■ What the exercise asks
From the entries that follow, gather each line holding the word "dualBlock".

_____

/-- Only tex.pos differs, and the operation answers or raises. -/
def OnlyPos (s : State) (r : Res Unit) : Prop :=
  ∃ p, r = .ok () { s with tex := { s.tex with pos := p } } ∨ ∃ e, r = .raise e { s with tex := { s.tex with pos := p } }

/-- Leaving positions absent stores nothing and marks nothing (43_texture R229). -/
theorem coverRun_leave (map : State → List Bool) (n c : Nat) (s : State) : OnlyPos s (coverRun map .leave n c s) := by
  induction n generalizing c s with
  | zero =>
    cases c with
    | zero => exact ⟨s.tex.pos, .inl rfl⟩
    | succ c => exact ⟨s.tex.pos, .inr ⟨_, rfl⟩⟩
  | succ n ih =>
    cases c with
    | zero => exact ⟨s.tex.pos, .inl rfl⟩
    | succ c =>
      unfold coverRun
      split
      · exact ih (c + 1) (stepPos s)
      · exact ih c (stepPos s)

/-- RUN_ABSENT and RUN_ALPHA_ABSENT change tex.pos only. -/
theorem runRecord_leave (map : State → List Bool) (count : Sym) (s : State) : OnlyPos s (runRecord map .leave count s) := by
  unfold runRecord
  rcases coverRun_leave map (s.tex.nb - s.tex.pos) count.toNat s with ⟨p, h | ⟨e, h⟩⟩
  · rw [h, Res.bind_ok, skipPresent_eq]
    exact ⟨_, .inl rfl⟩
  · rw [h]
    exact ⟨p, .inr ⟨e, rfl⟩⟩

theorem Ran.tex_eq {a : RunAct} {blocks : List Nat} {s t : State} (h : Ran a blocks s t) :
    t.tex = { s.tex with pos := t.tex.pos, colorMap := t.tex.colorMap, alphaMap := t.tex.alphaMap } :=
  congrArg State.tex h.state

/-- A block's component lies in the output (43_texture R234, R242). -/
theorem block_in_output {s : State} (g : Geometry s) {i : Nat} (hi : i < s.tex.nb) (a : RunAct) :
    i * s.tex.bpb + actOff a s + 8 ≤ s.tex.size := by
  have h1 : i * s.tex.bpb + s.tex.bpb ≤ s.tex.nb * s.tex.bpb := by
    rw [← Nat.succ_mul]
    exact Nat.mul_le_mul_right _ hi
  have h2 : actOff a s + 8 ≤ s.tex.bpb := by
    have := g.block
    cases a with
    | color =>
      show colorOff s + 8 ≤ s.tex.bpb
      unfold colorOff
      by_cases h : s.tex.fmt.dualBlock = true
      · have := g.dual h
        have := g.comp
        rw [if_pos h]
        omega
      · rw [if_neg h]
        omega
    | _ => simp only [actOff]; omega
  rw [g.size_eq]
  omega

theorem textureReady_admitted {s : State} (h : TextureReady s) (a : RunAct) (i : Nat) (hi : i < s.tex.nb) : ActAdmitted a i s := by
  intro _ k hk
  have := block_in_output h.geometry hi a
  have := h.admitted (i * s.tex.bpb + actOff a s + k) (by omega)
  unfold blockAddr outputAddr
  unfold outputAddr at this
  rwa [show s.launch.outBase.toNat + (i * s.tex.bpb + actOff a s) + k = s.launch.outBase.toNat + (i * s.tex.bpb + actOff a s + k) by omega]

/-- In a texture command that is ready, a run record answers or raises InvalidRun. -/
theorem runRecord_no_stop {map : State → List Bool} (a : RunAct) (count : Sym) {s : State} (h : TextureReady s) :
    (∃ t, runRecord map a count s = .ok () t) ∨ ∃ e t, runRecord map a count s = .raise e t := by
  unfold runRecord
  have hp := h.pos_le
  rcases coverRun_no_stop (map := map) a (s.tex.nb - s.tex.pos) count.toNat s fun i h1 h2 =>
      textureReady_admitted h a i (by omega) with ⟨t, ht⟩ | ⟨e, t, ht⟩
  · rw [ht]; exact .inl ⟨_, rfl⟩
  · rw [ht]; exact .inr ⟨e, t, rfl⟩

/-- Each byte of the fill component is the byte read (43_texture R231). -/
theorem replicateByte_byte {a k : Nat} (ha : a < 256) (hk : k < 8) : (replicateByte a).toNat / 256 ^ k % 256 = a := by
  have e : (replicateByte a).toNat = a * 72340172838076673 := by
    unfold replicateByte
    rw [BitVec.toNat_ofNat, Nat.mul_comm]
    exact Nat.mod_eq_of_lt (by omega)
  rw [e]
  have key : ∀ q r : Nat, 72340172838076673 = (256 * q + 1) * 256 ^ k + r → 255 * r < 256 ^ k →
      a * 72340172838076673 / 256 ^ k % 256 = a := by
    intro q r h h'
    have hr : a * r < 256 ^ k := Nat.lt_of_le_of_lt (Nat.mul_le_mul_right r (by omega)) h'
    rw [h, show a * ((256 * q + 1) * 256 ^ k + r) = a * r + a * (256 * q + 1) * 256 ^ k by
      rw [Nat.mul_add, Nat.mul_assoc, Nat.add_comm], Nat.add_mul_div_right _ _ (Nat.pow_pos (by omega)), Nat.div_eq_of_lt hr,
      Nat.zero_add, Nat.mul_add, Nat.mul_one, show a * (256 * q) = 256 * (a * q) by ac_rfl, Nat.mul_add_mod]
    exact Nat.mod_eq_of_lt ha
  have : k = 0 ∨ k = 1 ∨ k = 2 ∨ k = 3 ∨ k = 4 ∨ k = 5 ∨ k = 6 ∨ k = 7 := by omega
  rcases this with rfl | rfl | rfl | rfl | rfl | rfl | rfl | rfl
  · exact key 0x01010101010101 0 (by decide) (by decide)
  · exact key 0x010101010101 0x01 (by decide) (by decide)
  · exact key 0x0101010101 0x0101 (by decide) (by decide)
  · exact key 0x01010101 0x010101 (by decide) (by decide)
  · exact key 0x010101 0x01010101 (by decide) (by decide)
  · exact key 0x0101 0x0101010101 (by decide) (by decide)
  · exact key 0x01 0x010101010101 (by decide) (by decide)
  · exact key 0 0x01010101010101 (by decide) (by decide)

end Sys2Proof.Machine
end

_____

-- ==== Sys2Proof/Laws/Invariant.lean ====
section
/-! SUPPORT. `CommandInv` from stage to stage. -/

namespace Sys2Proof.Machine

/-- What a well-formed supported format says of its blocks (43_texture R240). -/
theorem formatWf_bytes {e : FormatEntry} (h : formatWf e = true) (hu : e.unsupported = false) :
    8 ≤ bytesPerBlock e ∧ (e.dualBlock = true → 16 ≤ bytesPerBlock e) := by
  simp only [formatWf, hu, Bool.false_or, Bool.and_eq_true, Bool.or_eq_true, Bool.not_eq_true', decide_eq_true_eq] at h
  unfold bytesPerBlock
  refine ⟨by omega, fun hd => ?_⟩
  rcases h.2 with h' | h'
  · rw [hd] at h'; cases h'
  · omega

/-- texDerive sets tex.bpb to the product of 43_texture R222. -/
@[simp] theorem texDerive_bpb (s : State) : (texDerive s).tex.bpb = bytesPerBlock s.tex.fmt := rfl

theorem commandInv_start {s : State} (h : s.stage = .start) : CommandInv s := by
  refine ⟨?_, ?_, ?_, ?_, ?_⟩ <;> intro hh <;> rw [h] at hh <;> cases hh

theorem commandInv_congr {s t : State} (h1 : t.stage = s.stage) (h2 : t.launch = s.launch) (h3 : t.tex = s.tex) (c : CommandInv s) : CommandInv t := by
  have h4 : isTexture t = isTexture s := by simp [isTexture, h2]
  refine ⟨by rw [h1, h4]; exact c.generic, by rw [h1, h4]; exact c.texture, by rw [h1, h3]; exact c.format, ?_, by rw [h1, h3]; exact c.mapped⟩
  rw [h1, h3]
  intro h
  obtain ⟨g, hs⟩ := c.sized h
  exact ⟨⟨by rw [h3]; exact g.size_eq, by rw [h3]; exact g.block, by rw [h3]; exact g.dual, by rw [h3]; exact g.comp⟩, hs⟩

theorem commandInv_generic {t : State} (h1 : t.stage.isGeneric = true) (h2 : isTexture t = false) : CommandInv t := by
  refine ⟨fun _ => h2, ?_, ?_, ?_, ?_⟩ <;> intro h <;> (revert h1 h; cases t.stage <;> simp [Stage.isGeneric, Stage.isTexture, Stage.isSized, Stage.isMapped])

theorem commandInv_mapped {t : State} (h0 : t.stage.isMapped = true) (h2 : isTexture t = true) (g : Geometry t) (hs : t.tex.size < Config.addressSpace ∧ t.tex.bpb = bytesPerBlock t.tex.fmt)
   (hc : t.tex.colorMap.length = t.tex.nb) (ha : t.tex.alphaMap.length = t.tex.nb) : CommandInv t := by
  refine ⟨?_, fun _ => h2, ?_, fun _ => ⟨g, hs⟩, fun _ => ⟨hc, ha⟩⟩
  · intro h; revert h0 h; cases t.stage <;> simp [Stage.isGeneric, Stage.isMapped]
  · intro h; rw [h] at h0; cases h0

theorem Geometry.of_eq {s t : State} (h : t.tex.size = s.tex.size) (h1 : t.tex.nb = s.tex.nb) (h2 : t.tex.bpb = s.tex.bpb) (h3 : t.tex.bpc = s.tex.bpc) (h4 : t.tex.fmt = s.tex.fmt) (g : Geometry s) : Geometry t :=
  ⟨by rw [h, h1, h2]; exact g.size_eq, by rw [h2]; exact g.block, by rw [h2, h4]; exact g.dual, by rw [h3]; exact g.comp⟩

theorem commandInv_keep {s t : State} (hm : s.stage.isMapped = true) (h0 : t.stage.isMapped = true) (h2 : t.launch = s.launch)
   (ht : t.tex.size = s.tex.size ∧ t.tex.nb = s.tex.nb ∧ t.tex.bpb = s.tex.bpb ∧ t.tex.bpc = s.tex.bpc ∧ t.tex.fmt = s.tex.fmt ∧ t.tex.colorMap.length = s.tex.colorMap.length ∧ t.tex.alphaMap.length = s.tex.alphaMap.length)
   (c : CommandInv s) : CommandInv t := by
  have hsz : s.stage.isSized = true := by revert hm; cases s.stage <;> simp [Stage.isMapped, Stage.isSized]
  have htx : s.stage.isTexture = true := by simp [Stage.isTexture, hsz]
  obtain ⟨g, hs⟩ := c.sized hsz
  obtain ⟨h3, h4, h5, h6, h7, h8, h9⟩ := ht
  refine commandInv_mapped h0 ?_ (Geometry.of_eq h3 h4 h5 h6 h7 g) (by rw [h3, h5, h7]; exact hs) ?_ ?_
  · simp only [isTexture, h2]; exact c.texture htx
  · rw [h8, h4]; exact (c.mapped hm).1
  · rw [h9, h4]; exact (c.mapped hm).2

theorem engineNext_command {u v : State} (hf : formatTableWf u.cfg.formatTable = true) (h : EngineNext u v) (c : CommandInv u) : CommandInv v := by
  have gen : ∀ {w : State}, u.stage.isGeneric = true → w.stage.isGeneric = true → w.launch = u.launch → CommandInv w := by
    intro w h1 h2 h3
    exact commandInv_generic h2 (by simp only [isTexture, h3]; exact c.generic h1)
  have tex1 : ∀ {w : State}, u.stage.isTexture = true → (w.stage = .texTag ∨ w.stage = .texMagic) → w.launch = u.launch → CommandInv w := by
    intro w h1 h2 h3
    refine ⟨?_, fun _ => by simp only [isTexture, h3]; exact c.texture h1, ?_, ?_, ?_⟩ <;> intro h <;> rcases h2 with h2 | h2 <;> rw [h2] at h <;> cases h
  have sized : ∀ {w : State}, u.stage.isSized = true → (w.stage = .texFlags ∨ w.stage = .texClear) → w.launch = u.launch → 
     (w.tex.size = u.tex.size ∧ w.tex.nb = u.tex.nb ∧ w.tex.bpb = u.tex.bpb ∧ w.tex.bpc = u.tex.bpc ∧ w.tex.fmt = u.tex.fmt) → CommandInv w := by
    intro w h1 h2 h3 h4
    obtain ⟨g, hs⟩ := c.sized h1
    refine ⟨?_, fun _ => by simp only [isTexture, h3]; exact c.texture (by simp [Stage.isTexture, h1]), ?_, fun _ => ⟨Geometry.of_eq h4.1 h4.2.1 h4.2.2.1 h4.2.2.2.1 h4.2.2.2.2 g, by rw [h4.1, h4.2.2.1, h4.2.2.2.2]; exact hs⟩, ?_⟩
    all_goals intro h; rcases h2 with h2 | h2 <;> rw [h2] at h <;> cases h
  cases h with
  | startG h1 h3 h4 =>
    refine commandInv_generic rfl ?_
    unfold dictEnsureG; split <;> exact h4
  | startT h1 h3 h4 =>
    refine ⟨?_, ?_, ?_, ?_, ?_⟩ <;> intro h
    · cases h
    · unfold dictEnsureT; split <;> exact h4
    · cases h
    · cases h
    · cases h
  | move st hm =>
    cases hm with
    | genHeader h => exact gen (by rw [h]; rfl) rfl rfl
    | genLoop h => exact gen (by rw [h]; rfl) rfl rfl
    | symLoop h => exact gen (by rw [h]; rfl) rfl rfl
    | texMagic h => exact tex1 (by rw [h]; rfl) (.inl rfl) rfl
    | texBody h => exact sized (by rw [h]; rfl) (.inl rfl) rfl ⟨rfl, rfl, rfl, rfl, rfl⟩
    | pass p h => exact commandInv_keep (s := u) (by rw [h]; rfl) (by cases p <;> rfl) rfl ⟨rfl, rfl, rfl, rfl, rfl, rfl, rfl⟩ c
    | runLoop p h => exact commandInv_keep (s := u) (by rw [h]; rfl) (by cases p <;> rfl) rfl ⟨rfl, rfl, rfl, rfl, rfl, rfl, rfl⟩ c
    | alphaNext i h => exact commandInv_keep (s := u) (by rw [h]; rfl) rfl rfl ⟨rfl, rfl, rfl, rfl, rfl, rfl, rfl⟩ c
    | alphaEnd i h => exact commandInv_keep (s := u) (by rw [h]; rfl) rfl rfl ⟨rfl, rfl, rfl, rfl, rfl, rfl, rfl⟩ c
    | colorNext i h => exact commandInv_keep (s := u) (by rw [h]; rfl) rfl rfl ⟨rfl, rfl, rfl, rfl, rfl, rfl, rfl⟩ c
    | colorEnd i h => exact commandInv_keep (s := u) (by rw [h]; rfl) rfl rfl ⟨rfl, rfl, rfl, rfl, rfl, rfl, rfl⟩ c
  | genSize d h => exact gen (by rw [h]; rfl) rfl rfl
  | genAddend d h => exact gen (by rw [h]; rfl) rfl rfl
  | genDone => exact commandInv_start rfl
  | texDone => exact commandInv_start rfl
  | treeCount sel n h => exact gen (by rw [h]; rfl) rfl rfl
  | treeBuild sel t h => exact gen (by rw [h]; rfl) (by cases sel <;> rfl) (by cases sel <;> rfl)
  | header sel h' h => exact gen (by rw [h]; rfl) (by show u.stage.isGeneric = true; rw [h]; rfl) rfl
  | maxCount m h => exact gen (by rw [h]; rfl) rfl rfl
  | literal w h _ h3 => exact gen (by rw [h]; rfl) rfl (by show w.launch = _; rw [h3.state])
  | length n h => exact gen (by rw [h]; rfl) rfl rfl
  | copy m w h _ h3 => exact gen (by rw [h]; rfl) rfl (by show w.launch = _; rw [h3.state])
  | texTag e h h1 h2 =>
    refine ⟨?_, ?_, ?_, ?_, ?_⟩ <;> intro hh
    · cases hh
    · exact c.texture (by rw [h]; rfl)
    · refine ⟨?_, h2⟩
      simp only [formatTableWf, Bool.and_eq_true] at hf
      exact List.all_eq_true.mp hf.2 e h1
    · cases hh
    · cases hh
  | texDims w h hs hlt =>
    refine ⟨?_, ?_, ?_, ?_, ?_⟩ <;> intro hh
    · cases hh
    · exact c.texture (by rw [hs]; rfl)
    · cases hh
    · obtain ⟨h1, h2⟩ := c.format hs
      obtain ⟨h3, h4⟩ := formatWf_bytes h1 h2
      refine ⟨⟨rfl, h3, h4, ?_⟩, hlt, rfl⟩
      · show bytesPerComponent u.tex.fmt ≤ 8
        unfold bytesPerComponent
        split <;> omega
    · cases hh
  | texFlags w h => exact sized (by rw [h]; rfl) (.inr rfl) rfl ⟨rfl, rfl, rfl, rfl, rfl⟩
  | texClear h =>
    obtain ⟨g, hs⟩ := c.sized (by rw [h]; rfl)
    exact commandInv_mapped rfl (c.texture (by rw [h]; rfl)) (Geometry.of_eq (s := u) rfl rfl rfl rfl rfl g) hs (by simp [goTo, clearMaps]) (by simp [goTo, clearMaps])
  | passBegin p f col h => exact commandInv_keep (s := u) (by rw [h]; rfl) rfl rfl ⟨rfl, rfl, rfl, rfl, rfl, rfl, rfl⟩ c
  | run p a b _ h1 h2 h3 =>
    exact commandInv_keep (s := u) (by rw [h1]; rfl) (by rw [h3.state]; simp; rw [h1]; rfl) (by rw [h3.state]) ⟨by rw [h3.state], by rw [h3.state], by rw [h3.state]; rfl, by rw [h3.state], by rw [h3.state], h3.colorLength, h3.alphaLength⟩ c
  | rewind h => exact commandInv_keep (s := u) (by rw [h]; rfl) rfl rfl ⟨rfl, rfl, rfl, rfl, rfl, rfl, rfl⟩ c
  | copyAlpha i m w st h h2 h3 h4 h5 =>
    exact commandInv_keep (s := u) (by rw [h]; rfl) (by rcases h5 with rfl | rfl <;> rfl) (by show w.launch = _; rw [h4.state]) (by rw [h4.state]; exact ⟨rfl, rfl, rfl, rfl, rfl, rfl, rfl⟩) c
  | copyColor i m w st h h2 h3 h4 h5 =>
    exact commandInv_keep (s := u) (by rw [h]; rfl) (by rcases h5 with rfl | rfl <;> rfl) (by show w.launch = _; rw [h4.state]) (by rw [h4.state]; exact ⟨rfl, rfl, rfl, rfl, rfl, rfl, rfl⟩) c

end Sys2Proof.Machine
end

_____

■ Written reply
      by_cases h : s.tex.fmt.dualBlock = true
    8 ≤ bytesPerBlock e ∧ (e.dualBlock = true → 16 ≤ bytesPerBlock e) := by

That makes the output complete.